Priest v. State , 1967 Del. LEXIS 216 ( 1967 )


Menu:
  • 227 A.2d 576 (1967)

    Samuel J. PRIEST, Defendant Below, Appellant,
    v.
    STATE of Delaware, Appellee.

    Supreme Court of Delaware.

    March 10, 1967.

    James F. Kipp, Asst. Public Defender, for defendant below, appellant.

    Michael N. Castle, Deputy Atty. Gen., for appellee.

    WOLCOTT, C. J., and CAREY and HERRMANN, JJ., sitting.

    *577 HERRMANN, Justice:

    Samuel J. Priest was convicted of robbery. On this appeal, he asserts that oral and written confessions, admitted in evidence at his trial, were obtained in violation of his rights.

    Earlier, we remanded this case for further information regarding the proceedings before the Municipal Court of Wilmington sitting as committing magistrate in the cause. Clarified by further inquiry, these appear to be the determinative facts:

    Priest was arrested on January 29, 1963 at about 3:30 A.M. on a charge of automobile theft. He was booked promptly on that charge and bail was set by the House Sergeant (under 11 Del.C. § 5711) at $500. Priest was unable to post the bail and was retained in custody at the police station.[1] Until about noon that day, the police interrogated him intermittently about several other automobile thefts. During the day, the questioning of another suspect implicated Priest in the subject robbery. At about 3:00 P.M. on January 29, the police began questioning Priest about the robbery. Within about an hour, he confessed orally;[2] he was booked on the robbery charge at about 5:00 P.M.; bail of $2,500. was set by the House Sergeant. Unable to post bail, Priest was kept at the police station overnight and, on the following morning at about 9:00 o'clock, he was brought before the Municipal Court for preliminary hearing.

    After advising Priest of his constitutional rights, the Municipal Court continued the preliminary hearing until February 8 to give Priest opportunity to obtain counsel.
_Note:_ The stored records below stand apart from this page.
-- ==== Sys2Proof/Machine/Xlate.lean ====
section
/-!
DEFINITION. Sys2Proof/Machine/Xlate.lean: address classes and reach (R132 to R137), the page walk and the TLBs (R268 to
R270), and the checks of one access of one lane with what a failing or waiting lane does
(R260, R266, R158, R162, R189, R293).
-/
namespace Sys2Proof.Machine

/-! ### Who accesses -/

/-- R268, R271: a group or a control core. -/
def State.who (s : State) (a : Agent) : Who :=
  match a.cc with
  | some cc =>
    { pkg := a.pkg, vf := a.vf, asid := cc.asid.toNat, croot := cc.croot.toNat, troot := cc.troot.toNat,
      tlbs := [.cc cc.num], core := some (cacheCore a), cc := true, supervisor := cc.supervisor, crew := 0, gang := 0 }
  | none =>
    let v := s.vf a.pkg a.vf
    { pkg := a.pkg, vf := a.vf, asid := a.vf, croot := v.croot.toNat, troot := v.troot.toNat,
      tlbs := [.core a.core, .cluster (a.core / 4)], core := some a.core, cc := false, supervisor := false,
      crew := a.crew, gang := match s.crew? a.crew with
        | some c => c.gang
        | none => 0 }

/-- R228, R268: an engine command of a VF, translating through the TLB of its cluster. -/
def State.whoCmd (s : State) (c : Cmd) : Who :=
  let v := s.vf c.pkg c.vf
  match if c.vf < 128 then none else (s.agent? c.agent).bind (fun a => a.cc) with
  | some cc =>
    { pkg := c.pkg, vf := c.vf, asid := cc.asid.toNat, croot := cc.croot.toNat, troot := cc.troot.toNat,
      tlbs := [.cluster c.eng], core := none, cc := true, supervisor := false, crew := 0, gang := 0 }
  | none =>
  { pkg := c.pkg, vf := c.vf, asid := c.vf, croot := v.croot.toNat, troot := v.troot.toNat,
    tlbs := [.cluster c.eng], core := none, cc := false, supervisor := false, crew := c.crew, gang := c.gang }

/-- The kind of an access: the SUB of R264, whether it writes, fetches code, and whether a remote tensor range is
within its reach (R137). -/
structure Kind where
  sub : Nat
  write : Bool
  fetch : Bool
  remote : Bool
deriving DecidableEq, Repr

namespace Kind
def load : Kind := { sub := 0, write := false, fetch := false, remote := false }
def store : Kind := { sub := 1, write := true, fetch := false, remote := false }
def atomic : Kind := { sub := 2, write := true, fetch := false, remote := true }
def fetchCode : Kind := { sub := 3, write := false, fetch := true, remote := false }
def arrive : Kind := { sub := 4, write := true, fetch := false, remote := false }
def engineRead : Kind := { sub := 0, write := false, fetch := false, remote := true }
def engineWrite : Kind := { sub := 1, write := true, fetch := false, remote := true }
end Kind

/-- The level number of a page size's leaf (R268). -/
def sizeLevel (p : PgSize) : Nat :=
  match p with
  | .g32 => 1
  | .m512 => 2
  | .m2 => 3
  | .k64 => 4

/-- R132: the class of an address. -/
def vaClass (va : DW) : Nat := (va.extractLsb' 62 2).toNat

/-- R132: the space of a translated address. -/
def vaSpace (va : DW) : Space := if va.getLsbD 62 then .ten else .ctl

/-- R132: the translated bits of an address. -/
def vaBits (va : DW) : Nat := if va.getLsbD 62 then (va.extractLsb' 0 56).toNat else (va.extractLsb' 0 48).toNat

/-- R269: whether a cached entry covers an address of an address space. -/
def Tlb.covers (t : Tlb) (asid : Nat) (va : DW) : Bool :=
  t.asid == asid && t.va >>> t.size.log2 == va >>> t.size.log2

/-- R269: the first cached translation an access finds in its TLBs. -/
def Pkg.tlbFind (p : Pkg) (w : Who) (va : DW) : Option Tlb :=
  w.tlbs.findSome? (fun l => p.tlb.find? (fun t => t.loc == l && t.covers w.asid va))
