-- ==== Sys2Proof/Machine/Coherence.lean ====
section
/-!
DEFINITION. Sys2Proof/Machine/Coherence.lean: COHSET and its transitions (R188 to R190, R362), when a TLBINV is complete (R270),
directory regions (R191), sleeping clusters (R193) and evictions (R186).
-/
namespace Sys2Proof.Machine

/-- R271, R316 step 3: a privileged word outside supervisor state. -/
def notPrivileged (a : Agent) : Bool :=
  match a.cc with
  | some cc => !cc.supervisor
  | none => true

/-- A side whose long-running word has completed goes on after it. -/
def State.sideDone (s : State) (agent : Nat) (slot : Bool) (len : Nat) : State :=
  s.modAgent agent (fun a =>
    match a.side slot with
    | some sd => a.setSide slot (some (sd.retired len))
    | none => a)

/-! ### COHSET -/

/-- R188: the partition over whose cores OWNER counts: that of the address space's VF (DEDUCED, notes/assumptions/24.md). -/
def cohPart (p : Pkg) (asid : Nat) : Nat := if asid < 128 then (p.vf asid).partNum else 0

/-- R188: the operand values that COHSET accepts on a package. -/
def cohOk (p : Pkg) (asid : Nat) (v : W) : Bool :=
  v.extractLsb' 2 6 == 0 && v.extractLsb' 16 16 == 0 &&
  (if v.extractLsb' 0 2 == 0 then decide ((v.extractLsb' 8 8).toNat < p.coreCount (cohPart p asid))
   else v.extractLsb' 8 8 == 0)

/-- R189: every cached copy of a page leaves, dirty bytes written home. -/
def State.recall (s : State) (sp : Space) (page size : Nat) : State :=
  let inPage (line : Nat) : Bool := decide (page ≤ 128 * line) && decide (128 * line < page + size)
  let flushed : State := s.pkgs.foldl (fun s p =>
    p.l1.foldl (fun s x => if decide (x.space = sp) && inPage x.line then s.l1Flush p.num x else s) s) s
  let probed : State := s.pkgs.foldl (fun s p =>
    p.hard.foldl (fun s c => if decide (sp = .ctl) && inPage c.line then (s.probe p.num c.line []).hardHome p.num [c] else s) s) flushed
  let strip (p : Pkg) : Pkg :=
    { p with
      l1 := p.l1.filter (fun x => !(decide (x.space = sp) && inPage x.line))
      hard := p.hard.filter (fun c => !(decide (sp = .ctl) && inPage c.line)) }
  { probed with pkgs := probed.pkgs.map strip }

/-- R189: whether a COHSET of this attribute to a page changes nothing. -/
def State.cohSame (s : State) (leaf : DW) (new : Nat) : Bool :=
  new == leafCoh leaf && (new != 0 || (s.ownerOf (leafPa leaf)).isSome)

/-- R189, R190, R288: a transition starts from the attribute that its leaf holds, or is complete at once. The event of a
host-assisted one has the address that COHSET named, not rounded down to its page (DESIGN CHOICE, notes/assumptions/121.md). -/
def State.cohBegin (s : State) (t : CohTr) : State :=
  let e := toDW (leNat (Memory.readN s.ctl t.leafAt 8))
  if s.cohSame e t.new then
    ({ s with cohTrs := s.cohTrs.filter (fun x => x.id != t.id) }).sideDone t.agent t.slot t.len
  else
    let host : Bool := match s.pkg? t.pkg with
      | some p => p.mp.coh
      | none => false
    let s1 : State := { s with cohTrs := s.cohTrs.map (fun x =>
      if x.id == t.id then { x with queued := false, old := leafCoh e, host := host } else x) }
    if host then
      s1.raiseHa t.pkg 3 0xFF t.va (toDW (leafCoh e + 4 * t.new + 256 * t.asid + 65536 * t.ownerOp)) t.id
    else s1

/-- R190: the oldest transitions that wait for pages which no transition holds start. -/
def State.cohWake (s : State) : State :=
  (s.cohTrs.filter (fun t => t.queued)).foldl
    (fun s t => if (s.transitionOf t.page).isSome then s else s.cohBegin t) s

/-- R189, R190: the flip: the leaf's COH rewritten, the page's translations dropped everywhere, the owner recorded; then
the next transition of the page starts. -/
def State.cohFlip (s : State) (t : CohTr) : State :=
  let s1 := s.recall .ctl t.page t.size
  let e := toDW (leNat (Memory.readN s1.ctl t.leafAt 8))
  let e1 := (e &&& ~~~(0x30 : DW)) ||| toDW (16 * t.new)
  let s2 := (s1.ownWrite t.pkg t.leafAt (toLE 8 e1.toNat)).exchange .ctl t.pkg t.leafAt (toLE 8 e1.toNat) []
  let strip (p : Pkg) : Pkg :=
    { p with
      tlb := p.tlb.filter (fun x => !(decide (vaSpace x.va = .ctl) && leafPa x.leaf == t.page))
      dirOwners := p.dirOwners.filter (fun o => o.page != t.page) }
  let s3 : State := { s2 with
    pkgs := s2.pkgs.map strip
    cohTrs := s2.cohTrs.filter (fun x => x.id != t.id) }
  let s4 := if t.new = 0 then
      s3.modPkg t.pkg (fun p => { p with dirOwners :=
        { page := t.page, size := t.size, pkg := t.pkg, core := t.owner } :: p.dirOwners })
    else s3
  (s4.sideDone t.agent t.slot t.len).cohWake

/-- R188 to R190, R362: COHSET: the side stalls until its transition has flipped the page; one that finds the page in
transition is next in the order in which it reached the directory. -/
def execCohset (g : Pred) (c : SPair) (x : SReg) (o : SOff) (s : State) : Host.Outcome State Fault Refusal :=
  withIssuer s (fun a sd cu =>
    if notPrivileged a then s.trap a sd cu (Trap.plain Cause.privileged cu.raw)
    else if !scalarGuard a sd g then s.retire cu
    else
      match s.pkg? a.pkg with
      | none => s.retire cu
      | some p =>
        let w := s.who a
        let v := a.sreg x.toNat
        let va := scalarAddr a c o
        let fails (s : State) (cause level : Nat) : State := s.trap a sd cu (memTrap cu 0 cause 0 1 va (toDW level))
        if !cohOk p w.asid v then s.trap a sd cu (Trap.plain Cause.illegalInstr cu.raw)
        else if va.extractLsb' 48 16 != 0 then fails s Cause.access 0
        else
          let s := s.readTables a.pkg (s.walkAts (vaBits va) ctlLevels w.croot)
          let bad := fails s
          match s.walkFrom .ctl (vaBits va) ctlLevels w.croot with
          | .bad cause l => bad cause l
          | .invalid l _ =>
            match s.settleWait w sd.stall va (.service l) with
            | .bad cause d => s.trap a sd cu (memTrap cu 0 cause 0 1 va d)
            | _ =>
              let r := s.faultWait w va 0 l
              r.2.stall cu r.1
          | .lost k => s.stall cu (.lost k)
          | .leaf e size at_ =>
            if leafSt e = 2 then
              match s.transitFind a.pkg (leafTidx e) with
              | some t => s.stall cu (.transit t.idx)
              | none => bad Cause.access (sizeLevel size)
            else if !s.ctlPaOk (leafPa e) then bad Cause.access (sizeLevel size)
            else
              let new_ := (v.extractLsb' 0 2).toNat
              let held := (s.transitionOf (leafPa e)).isSome
              if !held && s.cohSame e new_ then s.retire cu
              else
                let r := s.fresh
                let t : CohTr :=
                  { id := r.1, pkg := a.pkg, agent := a.id, slot := cu.slot, len := cu.len, asid := w.asid, va := va,
                    leafAt := at_, page := leafPa e, size := 2 ^ size.log2, old := leafCoh e, new := new_,
                    owner := (p.coreOf (cohPart p w.asid) (v.extractLsb' 8 8).toNat).getD 0,
                    ownerOp := (v.extractLsb' 8 8).toNat, host := p.mp.coh, queued := true }
                let s1 := ({ r.2 with cohTrs := r.2.cohTrs ++ [t] }).stall cu (.coh r.1)
                if held then s1 else s1.cohBegin t)

/-- R189, R190: COH_TRANSITION_FLIP of a transition that hardware carries out. -/
def execCohTransitionFlip (tr : Nat) (s : State) : Host.Outcome State Fault Refusal :=
  .next (match s.cohTrs.find? (fun t => t.id == tr && !t.host && !t.queued) with
    | some t => s.cohFlip t
    | none => s)

/-! ### TLBINV -/

/-- R270: a TLBINV whose engines have all passed a check point completes. -/
def State.tlbInvCheck (s : State) : State :=
  let done := s.tlbInvs.filter (fun t => t.waitFor.isEmpty)
  done.foldl (fun s t => s.sideDone t.agent t.slot t.len)
    { s with tlbInvs := s.tlbInvs.filter (fun t => !t.waitFor.isEmpty) }

/-- R228, R270: a command has passed a check point, or has ended. -/
def State.passCheck (s : State) (inst : Nat) : State :=
  if s.tlbInvs.isEmpty then s
  else
    let passed : List TlbInv := s.tlbInvs.map (fun t => { t with waitFor := t.waitFor.filter (· != inst) })
    ({ s with tlbInvs := passed }).tlbInvCheck

/-! ### Directory regions, sleep and eviction -/

/-- R191: whether a unit is quiet and its buddy is whole. -/
def Pkg.dirQuiet (p : Pkg) (now : Nat) (u : DirUnit) : Bool :=
  decide (u.quietFrom + 2 ^ p.mp.log2q.toNat ≤ now) &&
  p.dirUnits.any (fun x => x.size == u.size && x.base != u.base && x.base / (2 * u.size) == u.base / (2 * u.size))

/-- R191: DIR_REGION_MERGE: a unit that has seen no conflict for 2^LOG2Q aclk merges with its buddy. -/
def execDirRegionMerge (pkg base size : Nat) (s : State) : Host.Outcome State Fault Refusal :=
  .next (s.modPkg pkg (fun p =>
    let mine (u : DirUnit) : Bool := u.base / (2 * size) == base / (2 * size) && u.size == size
    if p.dirUnits.any (fun u => u.base == base && u.size == size && p.dirQuiet s.aclk u) then
      { p with dirUnits :=
          (if 2 * size < 65536 then [{ base := base / (2 * size) * (2 * size), size := 2 * size, quietFrom := s.aclk }]
           else []) ++ p.dirUnits.filter (fun u => !mine u) }
    else p))

/-- R193: CLUSTER_SLEEP: the cluster's M and O lines go home; its copies leave the directory. -/
def execClusterSleep (pkg cluster : Nat) (s : State) : Host.Outcome State Fault Refusal :=
  .next (
    let inCl (core : Nat) : Bool := core / 4 == cluster
    if s.agents.any (fun a => a.pkg == pkg && !a.isCc && inCl a.core) then s
    else
      let s1 := ((s.pkg? pkg).map (fun p => p.l1.filter (fun x => inCl x.core))).getD [] |>.foldl (fun s x => s.l1Flush pkg x) s
      (s1.hardDrop pkg (fun c => inCl c.core)).modPkg pkg (fun p =>
        { p with asleep := setInsert cluster p.asleep, l1 := p.l1.filter (fun x => !inCl x.core) }))

/-- R193: CLUSTER_WAKE: the cluster starts with empty L1s. -/
def execClusterWake (pkg cluster : Nat) (s : State) : Host.Outcome State Fault Refusal :=
  .next (s.modPkg pkg (fun p => { p with asleep := p.asleep.filter (· != cluster) }))

/-- R162: whether a copy's dirty bytes may not go home now. -/
def State.evictHeld (s : State) (pkg core : Nat) (sp : Space) (line : Nat) : Bool :=
  match (s.pkg? pkg).bind (fun p => p.l1Find core sp line) with
  | some x => x.dirty != 0 && (s.snapOf sp (128 * line)).isSome
  | none => false

/-- R169, R186: LINE_EVICTION: a core's copy leaves its L1; dirty bytes of a SOFT line go home, which a SNAP copy of their
page makes wait (R162). -/
def execLineEviction (pkg core : Nat) (ten : Bool) (line : Nat) (s : State) : Host.Outcome State Fault Refusal :=
  .next (
    if ten then s.l1Remove pkg core .ten line
    else if s.evictHeld pkg core .ctl line then s
    else
      (s.l1Evict pkg core .ctl line).hardDrop pkg (fun c => c.core == core && c.line == line))

end Sys2Proof.Machine
end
Thereupon, the Municipal Court left Priest in police custody upon the bail set by the House Sergeant. Priest was not committed to the custodial authorities by judicial order. He was returned forthwith to the police station for further interrogation and, at about 11:00 A.M. on January 30, a written confession was taken from him on the robbery charge. At about noon, Priest was delivered by the police to a representative of the State Board of Corrections, under a "Holding Order" signed by the House Sergeant. Under such order, the Board of Corrections considered that *578 Priest remained in the custody of the police; he was not transferred to the Board's control as under a commitment by a court. It was understood that the custodial authorities were obliged to comply with police instructions under such "Holding Order," which could be "abrogated" by the police at any time; that while "physical custody" was in the Board of Corrections, "his movement could be governed" by the House Sergeant; that the Board of Corrections was "merely holding him as a convenience for the City Police."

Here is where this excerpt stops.